What Is Inside the 20 Newsgroups Dataset?
Human Readable Text?
Yes, but Not Only (Also a Roman Gazebo)
What do we expect to find in an NLP dataset? Probably not a picture like this one!
Actually, the picture looked like this:
begin 644 ROMAN.BMP
M0DT:S0@``````!H#```,````P`-8`@$`"``H,%4L*%DX2%G*E95(4'U9:8&%
M@?HT-%T,,$A`55U]?>K*=769QLY(1,Y9<77*RLJJUN(P/%UI@8D8&%E(3%D0
M/%VZNKI55?)U@<[*JJH42&U$55DH*'&RVOH857T0/&$X4%6-KL:JSOH@>;:)

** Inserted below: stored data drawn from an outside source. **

-- ==== Sys2Proof/Machine/SaveArea.lean ====
section
/-! DEFINITION. The hart save area (R317): its header, its frame, and writing it. -/

namespace Sys2Proof.Machine

/-- What squashes the sheaves of a hart that a test picks, as a frame write needs it. -/
abbrev Squasher := State → Nat → (Sheaf → Bool) → State

/-- The holder of the solo token has read a granule of a range: a write or reduction there is held at its destination (R276). -/
def State.tokenHolds (s : State) (home n : Nat) : Bool :=
  match s.arb.token with
  | none => false
  | some h =>
    match s.hart h with
    | none => false
    | some x => match x.sheaves with
      | [] => false
      | sh :: _ => (granules home n).any (fun g => sh.rset.holds 4096 g)

/-- The holder of the solo token may have read a range: its ranges or its signatures meet it (R270, R276). -/
def State.tokenMeets (s : State) (home n : Nat) : Bool :=
  match s.arb.token.bind s.hart with
  | none => false
  | some x => x.sheaves.head?.any (fun sh => sh.rset.meets 4096 (RecSet.range (home / 64) ((home + n - 1) / 64)))

/-- The pages of a range of virtual memory, each with its part of the range. -/
def pageParts (va len : Nat) : List (Nat × Nat) :=
  (List.range (ceilDiv (va % 65536 + len) 65536)).map (fun i =>
    (max va (va / 65536 * 65536 + i * 65536), min (va + len) (va / 65536 * 65536 + (i + 1) * 65536)))

/-- A write to the save area of a hart would be held for the solo token (R276). -/
def State.areaHeld (s : State) (a : Arch) (len : Nat) : Bool :=
  (pageParts (a.rcsr cSAVEPTR).toNat len).any (fun p =>
    match homeOf s a.grant (a.rcsr cPTROOT) p.1 kWrite false with
    | none => false
    | some m => s.tokenHolds m (p.2 - p.1))

/-- No other hart's solo token stands in the way of a landing that writes the save area (R276). -/
def State.areaFree (s : State) (h : Nat) (a : Arch) (len : Nat) : Bool :=
  match s.arb.token with
  | none => true
  | some k => decide (k = h) || !s.areaHeld a len

/-- The poison of the granules that a written range covers whole is cleared (R358). -/
def State.coverRange (s : State) (h n : Nat) : State :=
  { s with poison := fclear s.poison (ceilDiv h 64) ((h + n) / 64 - ceilDiv h 64) }

/-- Writes whole a range of virtual memory of a hart as the supervisor, page by page: the listed bytes, and zero
elsewhere.  Bytes whose page is not mapped writable are not written.  Sheaves that have read what is written are squashed
(R275, R311); what the solo token protects is held (R276). -/
def fillRangeWith (squash : Squasher) (s : State) (g : Grant) (root : W64) (va len : Nat) (bytes : List (Nat × Byte)) : State :=
  (pageParts va len).foldl (fun s p =>
    match homeOf s g root p.1 kWrite false with
    | none => s
    | some h =>
      let n := p.2 - p.1
      let part := (bytes.filter (fun b => decide (p.1 ≤ b.1) && decide (b.1 < p.2))).map (fun b => (h + (b.1 - p.1), b.2))
      let m := part.foldl (fun m b => fset 0 m b.1 b.2) (fclear s.mem h n)
      if s.tokenHolds h n then { s with arb := { s.arb with heldWrites := s.arb.heldWrites ++ [(h, fgetMany 0 m h n)] } }
      else
        let s := ({ s with mem := m } : State).coverRange h n
        s.harts.foldl (fun s e => squash s e.1 (fun sh => sh.rset.meets 4096 (RecSet.range (h / 64) ((h + n - 1) / 64)))) s) s

/-- Reads eight bytes of a hart's memory as the supervisor; none where the page is not readable. -/
def State.peek (s : State) (g : Grant) (root : W64) (va : Nat) : Option W64 :=
  (homeOf s g root va kRead false).map (fun h => BitVec.ofNat 64 (memNat s h 8))

/-- An 8-byte slot at an offset. -/
def slot (off : Nat) (v : Nat) : List (Nat × Byte) := ((List.range 8).zip (leBytes 8 v)).map (fun b => (off + b.1, b.2))

/-- Consecutive 8-byte slots. -/
def slots (off : Nat) (vs : List W64) : List (Nat × Byte) :=
  ((List.range vs.length).zip vs).flatMap (fun e => slot (off + 8 * e.1) e.2.toNat)

/-- What the header records of a pending wait (R261, R317): value, kind with its number, arrival counted. -/
structure WaitRec where
  value : Nat
  kind  : Nat
  here  : Nat
  deriving DecidableEq, Repr

def Wait.record : Wait → WaitRec
  | .tlwait ch v _ => { value := v.toNat, kind := 1 + ch * 256, here := 0 }
  | .icwait n v _ => { value := v.toNat, kind := 2 + n * 256, here := 0 }
  | .gbar gen arrived => { value := gen, kind := 3, here := if arrived then 1 else 0 }
  | _ => { value := 0, kind := 0, here := 0 }

/-- The wait that a record of the save area gives back (R261, R318); a SYNC.TLWAIT stands in front of the landing point `resume`. -/
def Wait.ofRecord (w : WaitRec) (resume : W64) : Wait :=
  match w.kind % 256 with
  | 1 => .tlwait (w.kind / 256) (BitVec.ofNat 64 w.value) (resume - 4)
  | 2 => .icwait (w.kind / 256) (BitVec.ofNat 64 w.value) (resume - 4)
  | 3 => .gbar w.value (decide (w.here = 1))
  | _ => .none

/-- The wait that goes with a hart into its save area (R261): that of a SYNC instruction whose sheaf has committed. -/
def Hart.savedWait (x : Hart) : Wait :=
  if !x.sheaves.isEmpty then .none
  else match x.wait with
    | .tlwait ch v pc => .tlwait ch v pc
    | .icwait n v pc => .icwait n v pc
    | .gbar gen arrived => .gbar gen arrived
    | _ => .none

/-- The header of the save area (R317): `flags` are FULL, ZVALID and WAIT. -/
def saveHeader (a : Arch) (flags : Nat) (split squash cap : Nat) (w : WaitRec) : List (Nat × Byte) :=
  slot 0x00 (0x56415348 + 1 * 2 ^ 32 + flags * 2 ^ 48)
  ++ slot 0x08 (a.grant.vlenb + a.grant.clusters * 2 ^ 32 + a.grant.quarters * 2 ^ 48)
  ++ slot 0x10 (a.rcsr cSTRIP).toNat ++ slot 0x18 (split % 2 ^ 32 + squash % 2 ^ 32 * 2 ^ 32) ++ slot 0x20 cap
  ++ slot 0x28 w.value ++ slot 0x30 (w.kind + w.here * 2 ^ 32) ++ slot 0x38 0

/-- The frame from 0x040 on (R317): resume PC, scalar registers, CSRs and counters. -/
def frameSlots (a : Arch) (cnt : FMap W64) (resume : W64) : List (Nat × Byte) :=
  slot 0x40 resume.toNat
  ++ slots 0x48 ((List.range 31).map (fun i => a.rx (i + 1)))
  ++ slots 0x140 ([cVL, cVTYPE, cFCSR, cRUNBASE, cSRSEED, cZSTATE, cDOCB, cDOCN, cMSKSHAPE].map a.rcsr ++ [0#64])
  ++ slots 0x190 ((List.range 4).flatMap (fun t => [a.rcsr (0x10 + 4 * t), a.rcsr (0x11 + 4 * t), a.rcsr (0x12 + 4 * t)]))
  ++ slots 0x1F0 ((List.range 8).map (fun i => a.rcsr (cZCFG + i)))
  ++ slots 0x230 ((List.range 8).map (fun i => a.rcsr (cTID + i)))
  ++ slots 0x270 ([cCYCLE, cINSTRET, cLATSTALL, cMEMRETRY, cSQUASHES, cSPLITS, cADVDROP, cADVREALIGN, cADVCLAMP, cADVIDLE].map (fget 0 cnt))
  ++ slot 0x2C0 (fget 0 cnt cTRLOSS).toNat

/-- Whether the save area's header says that tiles are saved and not yet restored (R317). -/
def State.zvalid (s : State) (a : Arch) : Bool :=
  match s.peek a.grant (a.rcsr cPTROOT) (a.rcsr cSAVEPTR).toNat with
  | some v => bit v.toNat 49
  | none => false

/-- Writes the frame of the save area from a landing state (R311, R317): FULL and WAIT 0, ZVALID kept. -/
def writeFrameWith (squasher : Squasher) (s : State) (a : Arch) (cnt : FMap W64) (split squash cap : Nat) (resume : W64) : State :=
  let base := (a.rcsr cSAVEPTR).toNat
  let bytes := saveHeader a (if s.zvalid a then 2 else 0) split squash cap { value := 0, kind := 0, here := 0 }
    ++ frameSlots a cnt resume
  fillRangeWith squasher s a.grant (a.rcsr cPTROOT) base 0x300 (bytes.map (fun b => (base + b.1, b.2)))

end Sys2Proof.Machine
end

MB>HT/%D42'%=7<Y$1'V9F?_*B8DL,%D858&=KO^-MKH<89&5H?_*:6DDA<HL
M,%W*OKX8584\2&%U<?I$0%DT-'$<896%H<X@;:7*G9V-I>)(684D>;8<89FA
MI:65NM9QA;(@;:H\2&G*?7UYB<8D>;IYD;8T1%G&QL9E=94HA<H01&504(59
M5?\H)%W*LK*VMK9978E]A?I,55DHA<XP,&'&^OI$2%F)D?(44'G*D9%]F:%E
M8?HP.%5(885,68FAMOIM>;+*<7'*QL:VXO\878V5G>Y`4%UA<84<:9TX1%T0
M.%EU?<K*I:441&D<::$84'E`/%D@(%T@=;(X,%E,887*A84D@<*)F?(84'V^
M]OHX3%5(76EU=>(@*%!I;;(D(%4@=;8<78W*966AQNK"PL(D@<;*NKJ1B?]]
MH:5MA=XHC=8P0%D<79&RLK)5685]>?HL+%T@::$\/'&1D?+*F9F9LO^!E>I0
M4*6AH:$\,%EM:>J5KN)A8;I(4%D\1&6=LO;*>7EI=:ZZZOH,-%`X.%E$4&DT
M-*&EOOH00&&=NNHLC=;*KJZZZO\43'&5I?I9686ESMZRYNX00&5$/&6JVNX4
...
end
The image is a result of decoding. Ok, now let’s go in order!

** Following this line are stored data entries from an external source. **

-- ==== Sys2Proof/Machine/Engine.lean ====
section
/-! DEFINITION. Copy-engine commands: issue (R233 to R240), starting (R241), and applying elements (R242 to R251). -/

namespace Sys2Proof.Machine

/-! ### The operands of a command (R237, R238, R245 to R250) -/

/-- Error codes (R243). -/
def ePage := 0x01
def eBounds := 0x02
def eOperand := 0x03
def eMem := 0x04
def eRemote := 0x05
def eLink := 0x06
def ePriv := 0x07
def eLaunch := 0x08
def eSparse := 0x0A

/-- Fields of XCTL (R238). -/
def xPkg (v : W64) : Nat := bits v.toNat 46 34
def xRem (v : W64) : Bool := bit v.toNat 33
def xSig (v : W64) : Bool := bit v.toNat 32
def xIcn (v : W64) : Nat := bits v.toNat 25 20

/-- The reduction type and operation of XCTL (R238, R248). -/
def xType (v : W64) : AluType :=
  match bits v.toNat 6 5 with
  | 0 => .int32 (bit v.toNat 7)
  | 1 => .int64 (bit v.toNat 7)
  | 2 => .fp32
  | _ => .bf16
def xOp (v : W64) : Option AluOp := aluOpOf (bits v.toNat 4 2)

/-- XCTL is legal for a function (R238). -/
def xctlOk (f : EngFn) (v : W64) : Bool :=
  let n := v.toNat
  decide (bits n 63 47 = 0) && decide (bits n 31 26 = 0) && decide (bits n 19 8 = 0) && decide (bits n 1 0 = 0)
  && (xRem v || decide (xPkg v = 0)) && (
  match f with
  | .put => xRem v && decide (bits n 7 2 = 0) && (xSig v || decide (xIcn v = 0))
  | .get => xRem v && decide (bits n 7 2 = 0) && !xSig v && decide (xIcn v = 0)
  | .sig => decide (bits n 7 2 = 0) && !xSig v
  | .rcopy => (xOp v).isSome && (!bit n 7 || decide (bits n 6 5 ≤ 1)) && (xRem v || !xSig v) && (xSig v || decide (xIcn v = 0))
  | _ => false)

/-- The largest of 8, 4, 2 and 1 that divides three numbers (R244). -/
def copySize (a b n : Nat) : Nat :=
  if a % 8 = 0 ∧ b % 8 = 0 ∧ n % 8 = 0 then 8
  else if a % 4 = 0 ∧ b % 4 = 0 ∧ n % 4 = 0 then 4
  else if a % 2 = 0 ∧ b % 2 = 0 ∧ n % 2 = 0 then 2 else 1

/-- The element size of a copy. -/
def Cmd.esize (c : Cmd) : Nat := copySize c.xa.toNat c.xa1.toNat c.xb.toNat

/-- TCTL (R245). -/
def tSpx (v : W64) : Bool := bit v.toNat 17
def tMimg (v : W64) : Bool := bit v.toNat 16
def tMoff (v : W64) : Nat := bits v.toNat 63 32

/-- The elements of a command (R244 to R250). -/
def Cmd.count (c : Cmd) : Nat :=
  match c.fn with
  | .cpy => c.xb.toNat / c.esize
  | .put => c.xb.toNat / c.esize
  | .get => c.xb.toNat / c.esize
  | .tcopy => c.xb.toNat
  | .rgath => bits c.xb1.toNat 31 0
  | .rcopy => c.xb.toNat
  | .sig => 1
  | .launch => 1

/-- The command's operands obey R237, R238 and its own conditions; the code where they do not. -/
def Cmd.operands (c : Cmd) : Option Nat :=
  let small := decide (c.xb.toNat < 2 ^ 48)
  let ok (b : Bool) : Option Nat := if b then none else some eOperand
  match c.fn with
  | .cpy => ok (small && decide (c.xb1 = 0))
  | .put => ok (small && xctlOk .put c.xb1 && decide (bits c.xa.toNat 63 58 = 0))
  | .get => ok (small && xctlOk .get c.xb1 && decide (bits c.xa1.toNat 63 58 = 0))
  | .tcopy =>
    let n := c.xb1.toNat
    if tSpx c.xb1 && !c.sup then some ePriv
    else ok (small && decide (bits n 31 18 = 0) && decide (bits n 11 8 = 0) && !(tSpx c.xb1 && tMimg c.xb1)
      && (tMimg c.xb1 || decide (tMoff c.xb1 = 0)) && decide (tMoff c.xb1 % 8 = 0) && (tSpx c.xb1 || decide (bits n 15 12 = 0))
      && (match TensMap.ofBytes c.smap, TensMap.ofBytes c.dmap with
          | some a, some b => decide (a.esize = b.esize)
          | _, _ => false)
      && (!tSpx c.xb1 || (decide (c.xb.toNat % 4 = 0) && decide (c.xa1.toNat % 2 = 0)
          && (match TensMap.ofBytes c.mmap with | some m => decide (m.esize = 1) | none => false))))
  | .rgath => ok (decide (bits c.xb1.toNat 63 32 ≠ 0) && decide (c.xb.toNat % 4 = 0))
  | .rcopy =>
    let w := (xType c.xb1).bytes
    ok (small && xctlOk .rcopy c.xb1 && decide (c.xa.toNat % w = 0) && decide (c.xa1.toNat % w = 0)
      && (!xRem c.xb1 || decide (bits c.xa.toNat 63 58 = 0)))
  | .sig => ok (decide (c.xa1 = 0) && xctlOk .sig c.xb1 && decide (bits c.xb.toNat 63 58 = 0))
  | .launch => ok (decide (c.xa.toNat % 128 = 0) && decide (c.xa1 = 0) && decide (c.xb = 0) && decide (c.xb1 = 0))

/-- The command goes to a package over the fabric or the loopback path (R238, R382). -/
def Cmd.remote (c : Cmd) : Bool :=
  match c.fn with
  | .put => true
  | .get => true
  | .rcopy => xRem c.xb1
  | .sig => xRem c.xb1
  | _ => false

/-- A command that waits for its destination though it has no element: a counter raise (R253). -/
def Cmd.raises (c : Cmd) : Bool := c.remote && xSig c.xb1

/-! ### Issue: the ENG instructions (R236, R239, R240) -/

/-- Entries of the EQ: commands of open sheaves, and issued commands whose channel has no context (R22, R233). -/
def Hart.eqUsed (x : Hart) : Nat :=
  x.sheaves.foldl (fun n sh => n + sh.cmds.length) 0 + x.chans.foldl (fun n c => if c.ctx.isNone then n + c.waiting.length else n) 0

/-- An ENG instruction (R239). -/
def engOp (s : State) (fn : EngFn) (d a b : BitVec 5) (k : BitVec 3) (x1 : BitVec 1) (j : BitVec 3) : Host.Outcome State Fault Refusal :=
  let a' := a.toNat + 1
  let b' := b.toNat + 1
  withHart s [d.toNat, a.toNat, a', b.toNat, b'] (fun h x =>
    match x.cur with
    | none => s.stall h [] false
    | some sh =>
      if 16 ≤ x.eqUsed then
        if x.eqUsed = sh.cmds.length then s.forceSplit h x else (s.setHart h x).stall h [] true
      else if decide (fn = .tcopy) && x.tamwQueued then (s.setHart h x).stall h [] false
      else
        let r := x.arch
        let id := r.rcsr (cTID + k.toNat) + 1
        let tctl := r.rx b'
        let map (hi : Nat) : List Byte := if fn = .tcopy then fgetMany 0 r.tam (bits tctl.toNat (hi + 3) hi * 128) 128 else []
        let c : Cmd :=
          { fn := fn, ch := k.toNat, id := id.toNat, after := if x1 = 1#1 then some (j.toNat, r.rx d.toNat) else none,
            xa := r.rx a.toNat, xa1 := r.rx a', xb := r.rx b.toNat, xb1 := tctl, sup := r.sup, smap := map 0, dmap := map 4,
            mmap := map 12 }
        let y := (x.setCur { sh with cmds := sh.cmds ++ [c] }).withArch ((r.wcsr (cTID + k.toNat) id).wx d.toNat id).next
        s.retire h y)

/-- ENG.CPY (R244). -/
def execEngCpy (d : BitVec 5) (a : BitVec 5) (b : BitVec 5) (k : BitVec 3) (x : BitVec 1) (j : BitVec 3) (s : State) :
    Host.Outcome State Fault Refusal := engOp s .cpy d a b k x j

/-- ENG.TCOPY (R245, R246). -/
def execEngTcopy (d : BitVec 5) (a : BitVec 5) (b : BitVec 5) (k : BitVec 3) (x : BitVec 1) (j : BitVec 3) (s : State) :
    Host.Outcome State Fault Refusal := engOp s .tcopy d a b k x j

/-- ENG.RGATH (R247). -/
def execEngRgath (d : BitVec 5) (a : BitVec 5) (b : BitVec 5) (k : BitVec 3) (x : BitVec 1) (j : BitVec 3) (s : State) :
    Host.Outcome State Fault Refusal := engOp s .rgath d a b k x j

/-- ENG.RCOPY (R248). -/
def execEngRcopy (d : BitVec 5) (a : BitVec 5) (b : BitVec 5) (k : BitVec 3) (x : BitVec 1) (j : BitVec 3) (s : State) :
    Host.Outcome State Fault Refusal := engOp s .rcopy d a b k x j

/-- ENG.PUT (R244). -/
def execEngPut (d : BitVec 5) (a : BitVec 5) (b : BitVec 5) (k : BitVec 3) (x : BitVec 1) (j : BitVec 3) (s : State) :
    Host.Outcome State Fault Refusal := engOp s .put d a b k x j

/-- ENG.GET (R244). -/
def execEngGet (d : BitVec 5) (a : BitVec 5) (b : BitVec 5) (k : BitVec 3) (x : BitVec 1) (j : BitVec 3) (s : State) :
    Host.Outcome State Fault Refusal := engOp s .get d a b k x j

/-- ENG.SIG (R249). -/
def execEngSig (d : BitVec 5) (a : BitVec 5) (b : BitVec 5) (k : BitVec 3) (x : BitVec 1) (j : BitVec 3) (s : State) :
    Host.Outcome State Fault Refusal := engOp s .sig d a b k x j

/-- ENG.LAUNCH (R250). -/
def execEngLaunch (d : BitVec 5) (a : BitVec 5) (b : BitVec 5) (k : BitVec 3) (x : BitVec 1) (j : BitVec 3) (s : State) :
    Host.Outcome State Fault Refusal := engOp s .launch d a b k x j

/-! ### Binding (R233) -/

/-- Contexts of a die that no channel holds: sixteen engines of sixty-four contexts (R1, R233). -/
def freeContexts (s : State) (d : Nat) : List (Nat × Nat) :=
  let used := s.harts.flatMap (fun e => e.2.chans.filterMap (·.ctx))
  (List.range 1024).filterMap (fun i =>
    let c := (16 * d + i / 64, i % 64)
    if used.contains c then none else some c)

/-- One of a list, by free choices (R233 does not say which context of a die). -/
def pickFree {α : Type} : List α → Nat → Option (α × Nat)
  | [], _ => none
  | [x], n => some (x, n)
  | x :: xs, n => if freeBit n then some (x, n + 1) else pickFree xs (n + 1)

/-- CHANNEL_BIND (R233): the channel's first command has reached an engine. -/
def execChannelBind (h ch : Nat) (s : State) : Host.Outcome State Fault Refusal :=
  match s.hart h with
  | none => .next s
  | some x =>
    match x.chans[ch]? with
    | none => .next s
    | some c =>
      if c.ctx.isSome || c.waiting.isEmpty then .next s
      else
        let home := x.arch.grant.base / 32
        let ds := (List.range (Config.dies s.bare)).filter (fun d => !(freeContexts s d).isEmpty)
        match (List.range 3).findSome? (fun n => ds.find? (fun d => decide (hops home d = n))) with
        | none => .next s
        | some d =>
          match pickFree (freeContexts s d) s.free with
          | none => .next s
          | some (e, n) => .next (({ s with free := n } : State).setHart h (x.setChan ch { c with ctx := some e }))

/-! ### Starting (R241) -/

/-- The next command of a channel, where it may start. -/
def Hart.startable (x : Hart) (ch : Nat) : Option Cmd :=
  match x.chans[ch]? with
  | none => none
  | some c =>
    match c.waiting with
    | [] => none
    | k :: _ =>
      if c.err.isSome then none
      else match k.after with
        | none => some k
        | some (j, v) => if v.toNat ≤ ((x.chans[j]?.map (·.tl)).getD 0) then some k else none

/-- The channel bound to a context of an engine, with its hart. -/
def boundTo (s : State) (e c : Nat) : Option (Nat × Nat) :=
  s.harts.findSome? (fun p => ((List.range p.2.chans.length).zip p.2.chans).findSome? (fun q =>
    if q.2.ctx = some (e, c) then some (p.1, q.1) else none))

/-- The channel an engine starts next: the context whose turn it is, and among its hart's channels on the engine the preferred
one (R241, R298). -/
def nextStart (s : State) (e : Nat) : Option (Nat × Nat) :=
  let last := fget 63 s.fab.engines e
  match (List.range 64).findSome? (fun i =>
    match boundTo s e ((last + 1 + i) % 64) with
    | none => none
    | some (h, ch) => match s.hart h with
      | none => none
      | some x => if (x.startable ch).isSome then some (h, ch) else none) with
  | none => none
  | some (h, ch) =>
    match s.hart h with
    | none => none
    | some x =>
      let can := (List.range 8).filter (fun k => (x.startable k).isSome && (match x.chans[k]? with
        | some c => (c.ctx.map Prod.fst) = some e
        | none => false))
      let order := match x.adv with | some a => a.prefer | none => List.range 8
      if 2 ≤ can.length then some (h, (order.find? (fun k => can.contains k)).getD ch) else some (h, ch)

/-- A command of a channel ends in error: recorded in the channel (R243). -/
def State.cmdFail (s : State) (h ch id applied code : Nat) : State :=
  s.updHart h (fun x => match x.chans[ch]? with
    | some c => { x.setChan ch (c.fail id applied code) with noProg := 0 }
    | none => x)

/-- A command of a channel completes: the timeline advances and wakes the hart from SYS.WFI (R140, R235). -/
def State.cmdDone (s : State) (h ch id : Nat) : State :=
  s.updHart h (fun x => match x.chans[ch]? with
    | some c =>
      let d := c.complete id
      let y := { x.setChan ch d with noProg := 0 }
      if d.tl = c.tl then y else y.wake
    | none => x)

/-- An access of an engine for a hart (R242): its home address, or the code of the check that fails. -/
def engAccess (s : State) (x : Hart) (sup : Bool) (a n kind : Nat) : Except Nat Nat :=
  if !sup && !boundsOk s x.arch.grant x.arch.csr a n kind then .error eBounds
  else match homeOf s x.arch.grant (x.arch.rcsr cPTROOT) a kind (!sup) with
    | none => .error ePage
    | some h => if decide (kind = kRead) && (granules h n).any (fun g => poisoned s (g * 64)) then .error eMem else .ok h

/-- An address in the scratchpad window (R152). -/
def inWindow (a : Nat) : Bool := decide (bits a 57 56 = 3)

/-- Changes a started command. -/
def State.setRun (s : State) (h ch id : Nat) (f : Run → Run) : State :=
  s.updHart h (fun x => match x.chans[ch]? with
    | some c => x.setChan ch { c with running := c.running.map (fun r => if r.cmd.id = id then f r else r) }
    | none => x)

/-- The bytes of the packet of a LAUNCH (R242, R250): the bounds of the whole, then the place and the data of each granule; held while the hart
is parked and they lie in its scratchpad (R318). -/
def readPacket (s : State) (x : Hart) (c : Cmd) : Except (Option Nat) (List Byte) :=
  let a := c.xa.toNat
  let home (b : Nat) : Option Nat := homeOf s x.arch.grant (x.arch.rcsr cPTROOT) b kRead (!c.sup)
  if x.parked && inWindow a then .error none
  else if !c.sup && !boundsOk s x.arch.grant x.arch.csr a 128 kRead then .error (some eBounds)
  else match home a, home (a + 64) with
    | some p, some q => if poisoned s p || poisoned s q then .error (some eMem) else .ok (memBytes s p 64 ++ memBytes s q 64)
    | _, _ => .error (some ePage)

The 20 Newsgroups dataset is a well-known NLP dataset consisting of nearly 18,000 emails each of which relates to one of 20 topics. An email contains body text, a header, a footer, and maybe quotes. The dataset is used, for example in text classification, topic modeling.
So, the 20 Newsgroups is a natural language dataset. However, it turned out, that there is not only plain text inside but also encoded images and archives with source code! As a kind of attachment to the main message.
The thing came to the surface while developing a library for topic modeling TopicNet: some topics of models trained on the 20 Newsgroups dataset had strange top tokens (like AX
, G9V
, GIZ
). Looking at top documents for these topics revealed that there is a whole series of more than 10 emails which contained just parts of the encoded gazebo image! A bit of text analysis (Heaps’ law plot) helped fo find a couple of other such secrets which are available in the repository (where there is also a Jupyter Notebook).